No caso da decisão judicial, a parte técnica, é o que menos me choca, pois não foi esdrúxula como acabou sendo divulgada erroneamente com o termo bizarro de “estupro culposo”. O comentário divulgado pela prof.a de Direito, Gabriela Prioli sobre o enquadramento do réu no “erro de tipo” implica necessariamente o afastamento da hipótese de dolo na ação. Isso equivale a supor que, do personagem masculino que criamos para fins de analogia, não pode ser esperado que tivesse um bom nível de certeza acerca do grau de lucidez de alguém naquela situação festiva. Dito isso, a prof.a Prioli parece estar correta, mas reiteramos que importa ainda mais a condução do julgamento que a discussão técnica da sentença. O principal, nessa segunda etapa do caso, do acolhimento pelo Poder Judiciário, é a forma agressiva e punitiva que profissionais, claramente assemelhados ideologicamente a Constantino, atestaram sua total falta de empatia e, por conseguinte, ética com a denunciante. Um juiz, um promotor e um advogado foram parciais "pro reo" não apenas em virtude da dúvida, o que seria correto,  mas por causa da diferença sexual entre as partes numa denúncia de suposto estupro. Isso fica evidente na agressividade tolerada pelo machismo de todos, ou seja, na falta de empatia. Existem dois pesos e duas medidas, e não uma balança equilibrada na mão de uma Themis vendada.

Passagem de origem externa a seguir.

-- ==== Sys2Proof/Machine/Ops.lean ====
section
/-! DEFINITION. The named operations over registers, memory, events and messages that every meaning is written with. -/

namespace Sys2Proof.Machine

/-! ### Outcomes -/

/-- The clocks stand still: after a thermal trip, or while TEST_EN holds the device in reset (R358, R456). -/
def Dev.held (d : Dev) : Bool := d.power.tripped || d.boot.testEn

/-- A command's effect on the device; the queue is not touched, and nothing happens while the device is held. -/
def State.act (s : State) (f : Dev → Dev) : Host.Outcome State Fault Refusal :=
  .next { s with dev := if s.dev.held then s.dev else f s.dev }

/-- As `act`, for what reaches the device whether its clocks run or not: resets and the test access port. -/
def State.actAlways (s : State) (f : Dev → Dev) : Host.Outcome State Fault Refusal := .next { s with dev := f s.dev }

/-- As `act`, for a command whose operand data must be well formed. -/
def State.actIf (s : State) (ok : Bool) (f : Dev → Dev) : Host.Outcome State Fault Refusal :=
  if ok then s.act f else .fault .illFormed

/-! ### Flash records that a boot and a command choose from -/

/-- Of two copies the valid one with the highest sequence number, with its number (R417, R420, R423). -/
def newestCopy (seq : α → Nat) (t : Tab (Option α)) : Option (Nat × α) :=
  [0, 1].foldl (fun best k => match Tab.get none t k, best with
    | some r, some x => if seq x.2 < seq r then some (k, r) else some x
    | some r, none => some (k, r)
    | none, b => b) none

/-- The copy to write next: the one after that with the highest valid sequence number (R417, R420). -/
def nextCopy (seq : α → Nat) (t : Tab (Option α)) : Nat := ((newestCopy seq t).map (fun x => 1 - x.1)).getD 0

/-- The boot record in force (R420); a part with no valid copy boots slot A. -/
def Flash.boot (f : Flash) : BootRec := ((newestCopy BootRec.seq f.boots).map Prod.snd).getD {}

/-- A new boot record takes the place of the older copy (R420). -/
def Flash.putBoot (f : Flash) (active : Nat) (trying : Bool) (count : Nat) : Flash :=
  { f with boots := Tab.put none f.boots (nextCopy BootRec.seq f.boots) (some { seq := f.boot.seq + 1, active := active, trying := trying, count := count }) }

/-- The owner record: the valid copy with the highest OWNER_SEQ (R423). -/
def Flash.owner (f : Flash) : Option OwnerRec := (newestCopy OwnerRec.seq f.owners).map Prod.snd

/-- The Lantern key, if one is set: that of the owner record, or the one an unowned device has been given since its reset (R423, R425; log 51). -/
def Dev.lanternKey (d : Dev) : Option Bytes :=
  match d.flash.owner with
  | some o => o.lkey
  | none => d.boot.lkey

/-! ### Bits -/

/-- Bits [lo+w-1:lo] of a number. -/
def bits (x lo w : Nat) : Nat := x / 2 ^ lo % 2 ^ w

/-- A number as a two's complement value of `w` bits. -/
def toSigned (w x : Nat) : Int := if 2 ^ (w - 1) ≤ x % 2 ^ w then (x % 2 ^ w : Nat) - (2 ^ w : Nat) else (x % 2 ^ w : Nat)

/-- An integer cut to `w` bits. -/
def ofSigned (w : Nat) (i : Int) : Nat := (i % (2 ^ w : Nat)).toNat

/-- Little-endian value of a byte string (R6). -/
def leNat : Bytes → Nat
  | [] => 0
  | b :: bs => b.toNat + 256 * leNat bs

/-- `n` bytes of a value, little-endian (R6). -/
def leBytes : Nat → Nat → Bytes
  | 0, _ => []
  | n + 1, v => BitVec.ofNat 8 v :: leBytes n (v / 256)

/-- Removes the entry at a position. -/
def dropAt {α : Type} : List α → Nat → List α
  | [], _ => []
  | _ :: l, 0 => l
  | a :: l, n + 1 => a :: dropAt l n

/-- One byte into a CRC-32 register (IEEE 802.3, reflected). -/
def crcByte (c : BitVec 32) (b : Byte) : BitVec 32 :=
  (List.range 8).foldl (fun (c : BitVec 32) _ => if c.getLsbD 0 then (c >>> 1) ^^^ 0xEDB88320#32 else c >>> 1) (c ^^^ b.setWidth 32)

/-- CRC-32 continued over bytes from the CRC of what came before; the CRC of no bytes is 0 (R270, R301). -/
def crcAdd (c : BitVec 32) (bs : Bytes) : BitVec 32 := ~~~ (bs.foldl crcByte (~~~ c))

def crc32 (bs : Bytes) : BitVec 32 := crcAdd 0 bs

/-- `n / m` rounded to nearest, ties to even. -/
def rneInt (n : Int) (m : Nat) : Int :=
  let q := n / (m : Int)
  let r := (n % (m : Int)).toNat
  if m < 2 * r || (m = 2 * r && q % 2 ≠ 0) then q + 1 else q

/-! ### Rounding the manual leaves open (log 34) -/

/-- `n / m`, rounded up or down as the part does it. -/
def openDiv (n m : Nat) : Nat := n / m + (if n % m = 0 then 0 else if Config.roundsUp (n % m) m then 1 else 0)

/-- `n / m` rounded to nearest; a tie goes as the part does it. -/
def nearDiv (n m : Nat) : Nat :=
  n / m + (if 2 * (n % m) < m then 0 else if m < 2 * (n % m) then 1 else if Config.roundsUp (n % m) m then 1 else 0)

/-! ### Iteration -/

/-- `f` applied for each index below `n`, in ascending order. -/
def upTo {α : Type} (n : Nat) (f : Nat → α → α) (a : α) : α := (List.range n).foldl (fun acc i => f i acc) a

/-- The index that satisfies `p` with the least key; ties go to the lowest position. -/
def argMin (l : List Nat) (key : Nat → Int) : Option Nat :=
  l.foldl (fun best i => match best with
    | none => some i
    | some b => if key i < key b then some i else some b) none

/-! ### Registers (R7, R8) -/

/-- The value in force of a register field. -/
def Dev.rd (d : Dev) (f : Fld) : Nat := if f.rws then Tab.get f.reset d.live f.key else Tab.get f.reset d.regs f.key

Por mais que os operadores do Direito e juízes se autoproclamem ponderados e racionais diante da letra fria da lei, todos têm bastante dificuldade de entender o que mexe com seus brios, o que afeta suas próprias emoções mais básicas. A principal delas, no caso, o ódio, que foi a emoção que o advogado de defesa, Cláudio Gastão, procurou incitar estrategicamente. Na Sociologia, a moral social, os "mores", sempre pode ser manipulada. E não faltam "catalisadores" para um advogado apelar aos "mores" quando se tem muito dinheiro envolvido. O André Aranha já foi fotografado com figuras como Gabriel Jesus, Ronaldo Nazário e Roberto Marinho Neto, e é filho do advogado que representou a TV Globo, Luiz de Camargo Aranha.

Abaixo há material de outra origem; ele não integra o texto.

-- ==== Sys2Proof/Machine/CoreVector.lean ====
section
/-! DEFINITION. Vector instructions DRAIN, VADD, VPOOL, VCVT and VPAD (R52 to R60, R81 to R86), the packing of writes (R148) and accumulate-on-write (R153). -/

namespace Sys2Proof.Machine

/-! ### Packing of writes (R148) -/

/-- An element to be written: byte offset in its buffer and data. -/
abbrev Elem := Int × Bytes

/-- Inserts an element by ascending offset, after those of the same offset. -/
def insertElem (e : Elem) : List Elem → List Elem
  | [] => [e]
  | f :: l => if e.1 < f.1 then e :: f :: l else f :: insertElem e l

/-- Elements in ascending address order. -/
def sortElems (l : List Elem) : List Elem := l.foldl (fun acc e => insertElem e acc) []

/-- Packs sorted elements into runs that end at a row boundary, at a gap or at 512 bytes (R148). `base` is the byte of offset 0 within its row. -/
def packElems (base : Nat) (l : List Elem) : List Elem :=
  (l.foldl (fun acc e => match acc with
    | [] => [e]
    | r :: rest =>
      if r.1 + r.2.length = e.1 && decide (r.2.length + e.2.length ≤ 512) &&
          ((base : Int) + e.1) / 512 = ((base : Int) + r.1) / 512 then (r.1, r.2 ++ e.2) :: rest
      else e :: r :: rest) []).reverse

/-- Splits an element at row boundaries so that each part lies in one destination row. -/
def splitRows (base : Nat) (e : Elem) : List Elem :=
  let start := ((base : Int) + e.1) % 512
  let room := (512 - start).toNat
  if e.2.length ≤ room then [e] else [(e.1, e.2.take room), (e.1 + room, e.2.drop room)]

/-- The transactions of a list of elements (R148). Elements to be added at the destination stay whole, since each is added as one (R153, R154; log 73). -/
def packAll (base aow : Nat) (l : List Elem) : List Elem :=
  packElems base (if aow = 0 then (sortElems l).flatMap (splitRows base) else sortElems l)

/-! ### Destinations -/

/-- Writes a packed run to the own scratchpad, plain or by accumulate-on-write (R153, R154, R158). -/
def Dev.writeOwn (d : Dev) (c off aow : Nat) (data : Bytes) : Dev :=
  if aow = 0 then d.spWrite c off data
  else upTo (data.length / 4) (fun i d =>
    d.spAccum c (off + 4 * i) aow (BitVec.ofNat 32 (leNat ((data.drop (4 * i)).take 4)))) d

/-- Cores a TCORE value reaches: one core, or the members of a multicast group (R217). -/
def Dev.targets (d : Dev) (tcore : Nat) : List Nat :=
  if tcore < 72 then [tcore]
  else
    let g := tcore - 72
    let mem := d.rd (Reg.CL_MCG_MEMBERS.at [g / 7, g % 7])
    (List.range 9).filterMap (fun k => if mem.testBit k then some (9 * (g / 7) + k) else none)

/-- A multicast group whose VALID is 0 (R152). -/
def Dev.badGroup (d : Dev) (tcore : Nat) : Bool :=
  72 ≤ tcore && !d.bit (Reg.CL_MCG_VALID.at [(tcore - 72) / 7, (tcore - 72) % 7])

/-- A transaction leaves its writer; a multicast group's reaches every member (R217). -/
def Dev.sendTxn (d : Dev) (src : Node) (t : Txn) : Dev :=
  if d.badGroup t.tcore then d.send src .none (.write t)
  else (d.targets t.tcore).foldl (fun d c => d.send src (.core c) (.write t)) d

/-- A tag update leaves its writer; a multicast group's reaches every member (R217). -/
def Dev.sendTag (d : Dev) (src : Node) (u : TagUpd) : Dev :=
  if d.badGroup u.tcore then d.send src .none (.tag u)
  else (d.targets u.tcore).foldl (fun d c => d.send src (.core c) (.tag u)) d

/-- The DRAIN that waited for credit has sent everything: releases behind it alone wait for nothing more (R93). -/
def Core.drained (k : Core) : Core :=
  { k with drainQ := [], releases := k.releases.map (fun r => if r.behind = 1 then { r with behind := 0 } else r) }

/-- The unit places of a core without the waiting instructions of task `t`, which is halted (R181). -/
def Core.dropWaiting (t : Nat) (k : Core) : Core :=
  { k with drainQ := k.drainQ.filter (fun x => x.task != t), vecNext := k.vecNext.filter (fun j => j.task != t),
           arrQ := k.arrQ.filter (fun j => j.task != t) }

/-- Sends what a core's DRAIN has waiting while its route holds credit (R148); when nothing waits any more its task is READY. -/
def Dev.pumpDrain (d : Dev) (c : Nat) : List Txn → Dev
  | [] =>
    let d := d.onCore c Core.drained
    upTo 8 (fun t d => if d.tstate c t = tWaitCredit then d.makeReady c t else d) d
  | t :: rest =>
    let r := t.route.getD 0
    let cred := d.rd (Reg.SP_OUTRT_CRED.at (cix c [r]))
    if cred = 0 then
      (d.set (Reg.SP_OUTRT_WAITING.at (cix c [r])) true).onCore c (fun k => { k with drainQ := t :: rest })
    else
      let d := (d.wr (Reg.SP_OUTRT_CRED.at (cix c [r])) (cred - 1)).set (Reg.SP_OUTRT_WAITING.at (cix c [r])) false
      (d.sendTxn (.core c) t).pumpDrain c rest

/-- Sends the transactions of a remote DRAIN; without credit its task waits in WAIT_CREDIT (R148). A task that stands in another wait, or is IDLE, keeps that state while it lasts
(log 172). -/
def Dev.sendRemote (d : Dev) (x : Ctx) (runs : List Elem) (aow tcore handle route half : Nat) : Dev :=
  let txns := runs.map (fun e => (⟨x.c, aow, some route, tcore, handle, half, e.1.toNat, e.2, x.t, x.pc, []⟩ : Txn))
  let d := d.pumpDrain x.c txns
  if (d.core x.c).drainQ.isEmpty then d
  else if d.tstate x.c x.t = tRun || d.tstate x.c x.t = tReady then d.block x tWaitCredit .credit
  else d

/-! ### Element conversion -/

/-- Curve table `i` of a core (R56, R65). -/
def Dev.mcCurve (d : Dev) (c i : Nat) : Curve :=
  ⟨BitVec.ofNat 32 (d.rd (Reg.MC_CURVE_X0.at (cix c [i]))), BitVec.ofNat 32 (d.rd (Reg.MC_CURVE_ISTEP.at (cix c [i]))),
    d.rd (Reg.MC_CURVE_LO_MODE.at (cix c [i])), d.rd (Reg.MC_CURVE_HI_MODE.at (cix c [i]))⟩

/-- Entries a curve evaluation reads (R56). -/
def curveReads (k : Curve) (v : Word) : List Nat :=
  let n := num32 (mul32 (sub32 v k.x0) k.istep)
  if n.isNan then []
  else if n.lt (.fin false 0 0) then (if k.loMode = 1 || k.loMode = 2 then [] else [0])
  else if !(n.lt (.fin false 255 0)) then (if k.hiMode = 1 || k.hiMode = 2 then [] else [255])
  else [n.floor.toNat, n.floor.toNat + 1]

/-- An activation with its operands: kind, curve table, clamp bounds (R53 stage 3). -/
structure Act where
  kind : Nat
  curve : Nat
  lo : Word
  hi : Word
  deriving DecidableEq, Repr

/-- Stages 3 and 4 of R53 on one value; none at a curve entry with a double-bit error (R64). -/
def Dev.finishElem (d : Dev) (c : Nat) (a : Act) (ofmt : Nat) (v : Word) : Option (Nat × Flags) :=
  let k := d.mcCurve c a.curve
  let reads := if a.kind = 3 then curveReads k v else []
  let mark (j : Nat) : Nat := Tab.get 0 (d.core c).ecc (0x20000 + a.curve * 256 + j)
  if reads.any (fun j => mark j = 2) then none
  else
    let r := if a.kind = 3 then evalCurve k (fun j => Tab.get 0 (d.core c).curve (a.curve * 256 + j)) v
      else applyAct a.kind a.lo a.hi v
    let o := outConv ofmt r
    some (o.1, { o.2 with eccCorr := reads.any (fun j => mark j = 1) })

/-- Elements produced so far; `stop` once execution has met a double-bit error (R103). -/
structure Out where
  d : Dev
  elems : List Elem := []
  stop : Bool := false
  deriving DecidableEq, Repr

/-- Produces one element unless execution has stopped. -/
def Out.step (o : Out) (f : Dev → Option Elem × Dev) : Out :=
  if o.stop then o
  else
    let r := f o.d
    match r.1 with
    | none => { o with d := r.2, stop := true }
    | some e => { o with d := r.2, elems := e :: o.elems }

/-- A byte offset relative to an own location. -/
def ownAt (base : Nat) (off : Int) : Nat := ((base : Int) + off).toNat

/-- Reads one element of an own buffer. -/
def Dev.readElem (d : Dev) (c base : Nat) (off : Int) (bytes : Nat) : Option Nat × Dev :=
  let r := d.spRead c (ownAt base off) bytes
  (r.1.map leNat, r.2)

/-! ### DRAIN (R81, R82) -/

structure DrainArgs where
  ofmt : Nat
  conv : Bool
  aow : Nat
  accf : Bool
  slot : Nat
  row0 : Nat
  rows : Nat
  cols : Nat
  sdst : Int
  bmode : Nat
  smode : Nat
  act : Act
  d2s : Nat
  b : Nat
  si : Nat
  deriving DecidableEq, Repr

def drainArgs (x : Ctx) : DrainArgs :=
  ⟨x.f 8 4, x.f 12 1 = 1, if x.f 13 1 = 1 then (if x.f 14 1 = 1 then 2 else 1) else 0, x.f 14 1 = 1, x.f 28 3, x.f 32 6,
    x.f 38 6 + 1, x.f 44 6 + 1, x.k.sv (x.f 50 3), x.f 53 2, x.f 55 2,
    ⟨x.f 57 3, x.f 60 2, x.k.gv (x.f 64 3), x.k.gv (x.f 67 3)⟩, x.f 70 2, x.f 72 2 + 2, x.f 74 2⟩

/-- Destination of the element of row m and column n, relative to ADST (R82). -/
def drainDest (a : DrainArgs) (m n : Nat) : Int :=
  let e := fmtBytes a.ofmt 1
  if a.d2s = 0 then m * a.sdst + (n * e : Nat)
  else if a.d2s = 1 then
    let cc := a.cols / (a.b * a.b)
    let i := n / cc / a.b
    let j := n / cc % a.b
    i * a.sdst + (((a.b * m + j) * cc + n % cc) * e : Nat)
  else ((m / a.b * (a.b * a.b) * a.cols * e + ((a.si * a.b + m % a.b) * a.cols + n) * e : Nat) : Int)

/-- The value of one element before its conversion (R53 stages 1 and 2), of a float or an integer accumulator: bias and scale words where their modes read them. -/
def scaleElem (accf : Bool) (acc : Word) (bias : Option Word) (scale : Option Word) : Word × Flags :=
  let s := scale.getD 0x3F800000
  if accf then
    let v := match bias with
      | some b => add32 acc b
      | none => acc
    (mul32 v s, {})
  else
    let r := match bias with
      | some b => satInt 32 (acc.toInt + b.toInt)
      | none => (acc.toInt, false)
    (round32 ((Num.ofInt r.1).mul (num32 s)), { accSat := r.2 })

/-- An own location with the offset of its address register, or 0 where the operand is not read. -/
def vecBase (l : Option Loc) (w : Word) : Nat := (l.map Loc.base).getD 0 + aOffset w

/-- One element of DRAIN: reads the accumulator word, bias and scale, converts (R53, R82). -/
def Dev.drainElem (d : Dev) (x : Ctx) (a : DrainArgs) (biasBase scaleBase m n : Nat) : Option Elem × Dev :=
  let idx := d.accIndex x a.slot (a.row0 + m) + n
  let mark := Tab.get 0 (d.core x.c).ecc idx
  if mark = 2 then (none, d)
  else
    let d := d.mcFlags x.c { eccCorr := mark = 1 }
    let acc := Tab.get 0 (d.core x.c).acc idx
    if !a.conv then (some (drainDest a m n, leBytes 4 acc.toNat), d)
    else
      let rb := if a.bmode = 0 then (some none, d) else
        (match d.readElem x.c (biasBase + (if a.bmode = 2 then 4 * n else 0)) 0 4 with
        | (none, d) => ((none : Option (Option Word)), d)
        | (some v, d) => (some (some (BitVec.ofNat 32 v)), d))
      match rb.1 with
      | none => (none, rb.2)
      | some bias =>
        let rs := if a.smode = 0 then (some none, rb.2) else
          (match rb.2.readElem x.c (scaleBase + (if a.smode = 2 then 4 * n else 0)) 0 4 with
          | (none, d) => ((none : Option (Option Word)), d)
          | (some v, d) => (some (some (BitVec.ofNat 32 v)), d))
        match rs.1 with
        | none => (none, rs.2)
        | some scale =>
          let v := scaleElem a.accf acc bias scale
          match rs.2.finishElem x.c a.act a.ofmt v.1 with
          | none => (none, rs.2)
          | some o => (some (drainDest a m n, leBytes (fmtBytes a.ofmt 1) o.1), rs.2.mcFlags x.c (v.2.or o.2))

/-- Writes the elements an instruction produced and ends it. -/
def Dev.commitElems (o : Out) (x : Ctx) (dst : Loc) (dstOff : Nat) (aow : Nat) : Dev :=
  let elems := o.elems.reverse.map (fun e => ((dstOff : Int) + e.1, e.2))
  let d := match dst with
    | .own base _ => (packAll base aow elems).foldl (fun d e => d.writeOwn x.c (ownAt base e.1) aow e.2) o.d
    | .remote tc h r half _ => o.d.sendRemote x (packAll 0 aow elems) aow tc h r half
  if o.stop then d.freezeDed x.c x.t x.pc else d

Enfim, é possível realizar um julgamento ponderado e racional movido por um ódio que nem sequer é admitido? A resposta é óbvia... O ódio inviabiliza a realização da justiça mesmo que, eventualmente, a sentença seja acertada, como defende a prof.a Gabriela Prioli. Isso vale também pro outro lado da moeda, isto é, ninguém deve disseminar acusações sobre um réu (ou uma ré) se determinado processo ainda pode receber recursos. O ódio pode se inserir em todas as frestas emocionais, através de todas as colorações políticas, e até na aderência rápida à causa de quem se diz vítima de injustiça. Dito isso, o problema é que quaisquer pessoas com ódio, assumido ou não, jamais vão se colocar em posição de tentar entender que a busca da objetividade depende do treinamento da empatia. Mas depende sim. E esse esforço consciente precisa ser diário. Se você não sabe por onde começar a treinar, espero que, ao chegar até aqui nesta leitura, tenha percebido que já é de grande valia seguir na direção contrária do que sente e do que argumenta um Rodrigo Constantino.